Assignment:
Repeat exactly the lines below that lie between the line with "(R51, R150). -/" and the line with "(if_neg (Nat.not_le.2 hb)).trans", counting both of those lines as part of the answer.

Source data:
>>>>>
/-- No step leads back to `Ready` (R130). -/
theorem runState_ne_ready_of_step {s t : State} (h : step s = .next t) (hs : s.runState ≠ .ready) :
    t.runState ≠ .ready := by
  rcases step_cases h with ⟨-, rfl⟩ | ⟨-, -, rfl⟩ | ⟨hr, -, w, -, hexec⟩
  · exact hs
  · nofun
  · rcases (effect_of_exec hexec).runState_of_running hr with ht | ht <;> rw [ht] <;> nofun

/-- A started machine has halted, with the invariant, after more steps than there are words left (R230). -/
theorem State.Inv.exists_stepN_halted {n : Nat} {s : State} (hs : s.Inv) (hstarted : s.runState ≠ .ready)
    (hsteps : s.runState = .running → s.prog.length < s.pc + 6 * n) :
    ∃ t, stepN n s = .next t ∧ t.Inv ∧ t.runState ≠ .ready ∧ t.runState ≠ .running := by
  induction n generalizing s with
  | zero => exact ⟨s, rfl, hs, hstarted, fun hr => absurd hs.pcInside (Nat.not_le.2 (hsteps hr))⟩
  | succ n ih =>
    obtain ⟨t, hstep, hrunning⟩ := stepAlwaysAnswersANextState s hs
    rw [stepN_succ_of_step hstep]
    refine ih (stepKeepsInv s t hs hstep) (runState_ne_ready_of_step hstep hstarted) fun ht => ?_
    by_cases hr : s.runState = .running
    · rcases hrunning hr with ⟨-, hnormal, -⟩ | ⟨-, hpc, -⟩
      · cases ht.symm.trans hnormal
      · have hleft := hsteps hr
        rw [hpc, prog_eq_of_step hstep]
        omega
    · rw [step_of_not_running hr] at hstep
      cases hstep
      exact absurd ht hr

/-- A halted machine has no Execution Result exactly when a division by zero was reported (R139, R175, R192). -/
theorem State.Inv.result_eq_none_iff {s : State} (hs : s.Inv) (hstarted : s.runState ≠ .ready)
    (hr : s.runState ≠ .running) : s.result = none ↔ s.fatalReported := by
  rw [← Option.not_isSome_iff_eq_none, hs.resultIffNormal, hs.haltedIffFatal]
  cases hst : s.runState with
  | ready => exact absurd hst hstarted
  | running => exact absurd hst hr
  | haltedNormal | haltedFault => simp

/-- Settles O37: the started machine has halted when the steps of the run are over, and the invariant says what it delivers. -/
theorem runDeliversSnapshotUnlessFatal : Obligations.RunDeliversSnapshotUnlessFatal := by
  refine ⟨fun r hwords => ?_, fun r hwords => ?_⟩
  · have hstart := State.start_of_ready (s := State.reset) rfl hwords
    have hinv := startKeepsInv _ _ r State.inv_reset hstart
    obtain ⟨t, hrun, ht, hstarted, hhalted⟩ :=
      hinv.exists_stepN_halted (n := r.prog.length / Config.wordBytes + 1) nofun fun _ => by
        simp only [State.reset, Config.wordBytes]
        omega
    refine ⟨⟨t.reports, t.result⟩, ?_, ht.result_eq_none_iff hstarted hhalted⟩
    simp only [runProgram, hstart, hrun]
  · simp only [runProgram, State.start_of_not_wholeWords (s := State.reset) rfl hwords]

end Sys2Proof.Machine
end

section
/-! LoadConst and ReadMem: the word of operands that fit, the register written, and the words skipped (R150, R151). -/

namespace Sys2Proof

/-- On operands that fit, the encoder's masks cut nothing off (R92, R94). -/
theorem encode_of_wf {i : Instr} (h : i.wf = true) :
    encode i = (encodeUnguardedNat i).map (BitVec.ofNat 48) := by
  rw [encodeUnguardedNat_of_wf h, encode]

end Sys2Proof

namespace Sys2Proof.Machine

/-! ### What a skipped word and a register write leave alone -/

/-- A fault that is not fatal skips the word (R190, R191). -/
theorem State.skipped_takeFault (s : State) {c : Cause} (h : c.fatal = false) :
    Skipped c s (s.takeFault c) := by
  have hrun : (s.takeFault c).runState = s.runState := by
    rw [State.takeFault_runState, h, if_neg Bool.false_ne_true]
  exact ⟨rfl, fun _ => rfl, fun _ => rfl, rfl, hrun, rfl, rfl, rfl, rfl⟩

/-- A word that writes a register leaves every other register and every cell alone, reports nothing and advances `pc` (R136). -/
theorem State.frame_writeReg_advance (s : State) (r : Nat) (v : CellVal) :
    SameRegsBut r s (s.writeReg r v).advance ∧ SameMem s (s.writeReg r v).advance ∧
      Quiet s (s.writeReg r v).advance :=
  ⟨fun _ hq => s.readReg_writeReg_other v hq, fun _ => rfl, rfl, rfl, rfl, rfl, rfl, rfl, rfl⟩

/-! ### The branches of the two words -/

/-- LoadConst with its register in range loads the constant into it (R150). -/
theorem exec_loadConst_of_valid {b : Nat} (hb : b < 32) (c : Nat) (s : State) :
    exec (.loadConst b c) s = .next (s.writeReg b (constCell c)).advance :=
  if_neg (Nat.not_le.2 hb)

/-- LoadConst with its register out of range takes a fault (R51, R150). -/
theorem exec_loadConst_of_invalidReg {b : Nat} (hb : 32 ≤ b) (c : Nat) (s : State) :
    exec (.loadConst b c) s = .next (s.takeFault .invalidRegisterIndex) :=
  if_pos hb

/-- ReadMem with its register out of range takes a fault, whatever its address (R51, R151, R193). -/
theorem exec_readMem_of_invalidReg {b : Nat} (hb : 32 ≤ b) (c : Nat) (s : State) :
    exec (.readMem b c) s = .next (s.takeFault .invalidRegisterIndex) :=
  if_pos hb

/-- ReadMem with its register in range and its address out of range takes a fault (R52, R151). -/
theorem exec_readMem_of_invalidAddr {b c : Nat} (hb : b < 32) (hc : 64 ≤ c) (s : State) :
    exec (.readMem b c) s = .next (s.takeFault .invalidMemoryAddress) :=
  (if_neg (Nat.not_le.2 hb)).trans (if_pos hc)

/-- Settles O17: the decoder and the encoder on opcode 6, then the two branches of LoadConst. -/
theorem loadConstWritesTheConstant : Obligations.LoadConstWritesTheConstant := by
  obtain ⟨hdecode, -⟩ := decodeReadsOpcodeAndMaskedFields
  refine ⟨hdecode, fun b c hb hc => encode_of_wf ((Instr.wf_loadConst b c).2 ⟨hb, hc⟩),
    fun s b c hb hc => ?_, fun s b c hb => ?_⟩
  · have hval : ((s.writeReg b (constCell c)).advance.readReg b).toNat = c := by
      rw [State.advance_readReg, State.readReg_writeReg_same s _ hb, constCell_toNat hc]
    exact ⟨_, exec_loadConst_of_valid hb c s, hval, s.frame_writeReg_advance b _⟩
  · exact ⟨_, exec_loadConst_of_invalidReg hb c s, s.skipped_takeFault rfl⟩

/-- Settles O18: the decoder and the encoder on opcode 10, then the three branches of ReadMem. -/
theorem readMemCopiesTheCell : Obligations.ReadMemCopiesTheCell := by
  obtain ⟨-, hdecode, -⟩ := decodeReadsOpcodeAndMaskedFields
  refine ⟨hdecode, fun b c hb hc => encode_of_wf ((Instr.wf_readMem b c).2 ⟨hb, hc⟩),
    fun s b c hb hc => ?_, fun s b c hb hc => ?_, fun s b c hb => ?_⟩
  · exact ⟨_, exec_readMem_of_valid hb hc s, State.readReg_writeReg_same s _ hb,
      s.frame_writeReg_advance b _⟩
  · exact ⟨_, exec_readMem_of_invalidAddr hb hc s, s.skipped_takeFault rfl⟩
  · exact ⟨_, exec_readMem_of_invalidReg hb c s, s.skipped_takeFault rfl⟩

end Sys2Proof.Machine
end

section
/-! WriteMem and ModMem: the word of operands that fit, the cell written, and the words skipped (R160, R161, R162). -/

namespace Sys2Proof.Machine

/-- A word that writes a cell stores the value there, leaves every other cell and every register alone, reports nothing and
advances `pc` (R66, R136). -/
theorem State.frame_writeMem_advance {s : State} (hs : s.mem.wf = true) (a : Nat) (v : CellVal) :
    (s.writeMem a v).advance.readMem a = v ∧ SameMemBut a s (s.writeMem a v).advance ∧
      SameRegs s (s.writeMem a v).advance ∧ Quiet s (s.writeMem a v).advance :=
  ⟨State.readMem_writeMem_same hs a v, fun _ hx => s.readMem_writeMem_other v hx, fun _ => rfl,
    s.writeMem_quiet a v⟩

/-! ### The branches of the two words -/

/-- WriteMem with its address out of range takes a fault, whatever its register (R52, R160, R193). -/
theorem exec_writeMem_of_invalidAddr {b c : Nat} (ha : 64 ≤ c + b) (d : Nat) (s : State) :
    exec (.writeMem b c d) s = .next (s.takeFault .invalidMemoryAddress) :=
  if_pos ha

/-- WriteMem with its address in range and its register out of range takes a fault (R51, R160). -/
theorem exec_writeMem_of_invalidReg {b c d : Nat} (ha : c + b < 64) (hd : 32 ≤ d) (s : State) :
    exec (.writeMem b c d) s = .next (s.takeFault .invalidRegisterIndex) :=
  (if_neg (Nat.not_le.2 ha)).trans (if_pos hd)

/-- ModMem with its target out of range takes a fault, whatever its registers (R52, R161, R193). -/
theorem exec_modMem_of_invalidAddr {b c : Nat} (ha : 64 ≤ c + b) (d e : Nat) (s : State) :
    exec (.modMem b c d e) s = .next (s.takeFault .invalidMemoryAddress) :=
  if_pos ha

/-- ModMem with its target in range and a register index out of range takes a fault, whatever the divisor (R51, R161,
R193). -/
theorem exec_modMem_of_invalidReg {b c d e : Nat} (ha : c + b < 64) (hde : 32 ≤ d ∨ 32 ≤ e)
    (s : State) : exec (.modMem b c d e) s = .next (s.takeFault .invalidRegisterIndex) := by
  refine (if_neg (Nat.not_le.2 ha)).trans ?_
  by_cases hd : 32 ≤ d
  · exact if_pos hd
  · exact (if_neg hd).trans (if_pos (hde.resolve_left hd))

section
variable {s : State} {b c d e : Nat} (ha : c + b < 64) (hd : d < 32) (he : e < 32)
  (hz : s.readReg e ≠ 0)
include ha hd he hz

/-- ModMem past its index checks and its zero test is decided by the dividend's address alone (R161, R193). -/
theorem exec_modMem_of_divisor_ne_zero :
    exec (.modMem b c d e) s =
      if 64 ≤ (s.readReg d).toNat then .next (s.takeFault .invalidMemoryAddress)
      else .next (s.writeMem (c + b)
        (remainder (s.readMem (s.readReg d).toNat) (s.readReg e))).advance :=
  calc exec (.modMem b c d e) s
    _ = _ := if_neg (Nat.not_le.2 ha)
    _ = _ := if_neg (Nat.not_le.2 hd)
    _ = _ := if_neg (Nat.not_le.2 he)
    _ = _ := if_neg fun h => hz ((divisorIsZero_iff _).1 h)

/-- ModMem with a dividend address out of range takes a fault (decision D4). -/
theorem exec_modMem_of_invalidDividend (hx : 64 ≤ (s.readReg d).toNat) :
    exec (.modMem b c d e) s = .next (s.takeFault .invalidMemoryAddress) :=
  (exec_modMem_of_divisor_ne_zero ha hd he hz).trans (if_pos hx)

/-- ModMem with everything in range stores the remainder in its target (R161). -/
theorem exec_modMem_of_valid (hx : (s.readReg d).toNat < 64) :
    exec (.modMem b c d e) s = .next (s.writeMem (c + b)
      (remainder (s.readMem (s.readReg d).toNat) (s.readReg e))).advance :=
  (exec_modMem_of_divisor_ne_zero ha hd he hz).trans (if_neg (Nat.not_le.2 hx))

end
<<<<<
Expected output:
/-- LoadConst with its register out of range takes a fault (R51, R150). -/
theorem exec_loadConst_of_invalidReg {b : Nat} (hb : 32 ≤ b) (c : Nat) (s : State) :
    exec (.loadConst b c) s = .next (s.takeFault .invalidRegisterIndex) :=
  if_pos hb

/-- ReadMem with its register out of range takes a fault, whatever its address (R51, R151, R193). -/
theorem exec_readMem_of_invalidReg {b : Nat} (hb : 32 ≤ b) (c : Nat) (s : State) :
    exec (.readMem b c) s = .next (s.takeFault .invalidRegisterIndex) :=
  if_pos hb

/-- ReadMem with its register in range and its address out of range takes a fault (R52, R151). -/
theorem exec_readMem_of_invalidAddr {b c : Nat} (hb : b < 32) (hc : 64 ≤ c) (s : State) :
    exec (.readMem b c) s = .next (s.takeFault .invalidMemoryAddress) :=
  (if_neg (Nat.not_le.2 hb)).trans (if_pos hc)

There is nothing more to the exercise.